For the entries below, repeat exactly each line starting with the one that contains "refine call_cases (fun" and going on through the one that contains "(congrArg Answer.isOk h)", and no others.

::::::::::

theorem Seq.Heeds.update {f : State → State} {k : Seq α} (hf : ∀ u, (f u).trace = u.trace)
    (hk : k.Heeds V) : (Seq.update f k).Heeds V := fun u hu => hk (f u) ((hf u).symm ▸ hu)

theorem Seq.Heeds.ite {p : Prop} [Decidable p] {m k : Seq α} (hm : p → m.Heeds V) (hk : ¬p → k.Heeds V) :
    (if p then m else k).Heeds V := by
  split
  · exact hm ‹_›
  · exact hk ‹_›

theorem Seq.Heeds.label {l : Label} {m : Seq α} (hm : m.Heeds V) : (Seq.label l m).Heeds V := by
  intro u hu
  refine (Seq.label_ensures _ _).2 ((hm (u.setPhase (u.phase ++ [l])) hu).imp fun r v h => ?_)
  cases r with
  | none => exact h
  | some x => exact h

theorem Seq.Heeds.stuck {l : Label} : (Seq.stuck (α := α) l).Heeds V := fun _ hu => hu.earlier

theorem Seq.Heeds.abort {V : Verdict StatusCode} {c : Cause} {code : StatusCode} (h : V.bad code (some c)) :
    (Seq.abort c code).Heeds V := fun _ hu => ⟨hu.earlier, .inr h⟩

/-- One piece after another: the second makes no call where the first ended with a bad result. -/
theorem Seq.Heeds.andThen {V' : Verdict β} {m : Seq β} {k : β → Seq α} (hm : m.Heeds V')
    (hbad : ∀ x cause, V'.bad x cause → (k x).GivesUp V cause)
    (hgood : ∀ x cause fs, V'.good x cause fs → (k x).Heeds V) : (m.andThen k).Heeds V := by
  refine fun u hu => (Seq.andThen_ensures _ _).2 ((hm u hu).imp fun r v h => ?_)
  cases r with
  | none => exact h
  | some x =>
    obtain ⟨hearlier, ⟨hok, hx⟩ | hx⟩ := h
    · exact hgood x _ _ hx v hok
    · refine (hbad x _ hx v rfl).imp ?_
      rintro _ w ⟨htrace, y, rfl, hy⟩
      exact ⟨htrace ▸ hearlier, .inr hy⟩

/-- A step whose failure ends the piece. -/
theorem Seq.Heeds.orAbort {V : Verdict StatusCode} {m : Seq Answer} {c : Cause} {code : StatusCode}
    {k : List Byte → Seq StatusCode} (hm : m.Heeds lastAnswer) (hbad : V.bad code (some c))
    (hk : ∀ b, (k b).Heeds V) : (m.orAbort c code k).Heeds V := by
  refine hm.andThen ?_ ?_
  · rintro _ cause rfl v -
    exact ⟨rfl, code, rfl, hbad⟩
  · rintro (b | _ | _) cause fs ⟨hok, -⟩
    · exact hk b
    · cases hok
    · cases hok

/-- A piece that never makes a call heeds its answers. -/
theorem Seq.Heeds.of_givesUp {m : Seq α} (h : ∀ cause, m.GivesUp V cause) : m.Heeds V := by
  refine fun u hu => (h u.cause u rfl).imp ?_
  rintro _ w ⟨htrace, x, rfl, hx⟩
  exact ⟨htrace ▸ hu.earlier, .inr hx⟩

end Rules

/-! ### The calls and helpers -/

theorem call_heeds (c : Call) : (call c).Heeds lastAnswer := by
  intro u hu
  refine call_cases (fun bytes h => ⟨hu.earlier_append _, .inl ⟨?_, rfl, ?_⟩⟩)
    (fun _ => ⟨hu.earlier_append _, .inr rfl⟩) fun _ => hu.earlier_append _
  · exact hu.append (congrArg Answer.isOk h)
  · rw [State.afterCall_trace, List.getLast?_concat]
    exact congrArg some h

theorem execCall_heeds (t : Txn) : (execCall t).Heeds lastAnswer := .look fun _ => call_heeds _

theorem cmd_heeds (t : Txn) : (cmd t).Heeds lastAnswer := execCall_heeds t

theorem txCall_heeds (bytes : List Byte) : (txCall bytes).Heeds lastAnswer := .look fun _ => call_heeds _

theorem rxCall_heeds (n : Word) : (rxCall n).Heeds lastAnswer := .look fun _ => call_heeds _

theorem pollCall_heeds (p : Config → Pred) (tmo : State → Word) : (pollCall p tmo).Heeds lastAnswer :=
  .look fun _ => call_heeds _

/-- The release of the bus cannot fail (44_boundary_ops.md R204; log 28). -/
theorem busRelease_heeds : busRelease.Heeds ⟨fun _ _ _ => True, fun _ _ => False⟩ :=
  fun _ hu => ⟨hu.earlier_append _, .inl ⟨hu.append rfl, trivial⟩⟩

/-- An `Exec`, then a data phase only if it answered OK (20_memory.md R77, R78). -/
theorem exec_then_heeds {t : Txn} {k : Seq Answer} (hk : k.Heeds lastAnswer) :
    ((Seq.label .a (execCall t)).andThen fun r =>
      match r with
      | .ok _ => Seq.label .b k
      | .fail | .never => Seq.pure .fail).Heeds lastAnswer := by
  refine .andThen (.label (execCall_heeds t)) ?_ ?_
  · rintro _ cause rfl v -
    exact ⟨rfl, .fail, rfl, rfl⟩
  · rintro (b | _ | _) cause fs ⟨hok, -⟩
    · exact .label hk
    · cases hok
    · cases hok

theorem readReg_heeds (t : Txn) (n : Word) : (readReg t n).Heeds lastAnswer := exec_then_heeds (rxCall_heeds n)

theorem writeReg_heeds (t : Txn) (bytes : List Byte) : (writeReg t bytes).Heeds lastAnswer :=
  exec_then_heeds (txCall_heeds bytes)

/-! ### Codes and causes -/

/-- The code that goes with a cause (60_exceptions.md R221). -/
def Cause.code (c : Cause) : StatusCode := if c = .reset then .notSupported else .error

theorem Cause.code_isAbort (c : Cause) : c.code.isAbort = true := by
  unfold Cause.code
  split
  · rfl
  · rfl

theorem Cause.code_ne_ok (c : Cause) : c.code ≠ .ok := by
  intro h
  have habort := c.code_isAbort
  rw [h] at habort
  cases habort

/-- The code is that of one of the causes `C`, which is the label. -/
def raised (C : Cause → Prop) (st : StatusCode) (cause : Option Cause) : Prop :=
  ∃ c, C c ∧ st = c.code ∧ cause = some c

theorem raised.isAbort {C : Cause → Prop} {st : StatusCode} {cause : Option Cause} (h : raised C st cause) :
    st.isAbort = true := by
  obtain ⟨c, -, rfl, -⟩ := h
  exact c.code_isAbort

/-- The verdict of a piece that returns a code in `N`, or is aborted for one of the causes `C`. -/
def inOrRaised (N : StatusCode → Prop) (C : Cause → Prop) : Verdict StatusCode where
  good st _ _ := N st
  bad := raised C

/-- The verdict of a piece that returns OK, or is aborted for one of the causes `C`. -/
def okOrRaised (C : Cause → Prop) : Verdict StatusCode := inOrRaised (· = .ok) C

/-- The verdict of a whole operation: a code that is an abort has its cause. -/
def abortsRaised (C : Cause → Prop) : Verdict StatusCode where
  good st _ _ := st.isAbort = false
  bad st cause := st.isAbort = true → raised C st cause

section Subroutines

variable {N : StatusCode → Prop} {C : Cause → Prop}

::::::::::

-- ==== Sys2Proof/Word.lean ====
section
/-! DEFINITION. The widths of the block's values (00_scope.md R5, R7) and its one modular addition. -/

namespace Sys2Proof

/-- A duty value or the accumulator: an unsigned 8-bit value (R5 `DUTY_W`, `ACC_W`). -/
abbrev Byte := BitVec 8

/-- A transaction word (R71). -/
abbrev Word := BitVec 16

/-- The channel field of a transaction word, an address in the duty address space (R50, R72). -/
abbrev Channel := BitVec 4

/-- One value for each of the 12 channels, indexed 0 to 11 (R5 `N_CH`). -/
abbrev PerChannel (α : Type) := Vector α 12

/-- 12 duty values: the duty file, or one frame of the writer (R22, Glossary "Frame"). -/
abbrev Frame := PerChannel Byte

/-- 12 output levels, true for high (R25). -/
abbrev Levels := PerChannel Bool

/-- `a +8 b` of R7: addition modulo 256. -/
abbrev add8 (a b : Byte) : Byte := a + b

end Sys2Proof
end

::::::::::

Response for this exercise
  refine call_cases (fun bytes h => ⟨hu.earlier_append _, .inl ⟨?_, rfl, ?_⟩⟩)
    (fun _ => ⟨hu.earlier_append _, .inr rfl⟩) fun _ => hu.earlier_append _
  · exact hu.append (congrArg Answer.isOk h)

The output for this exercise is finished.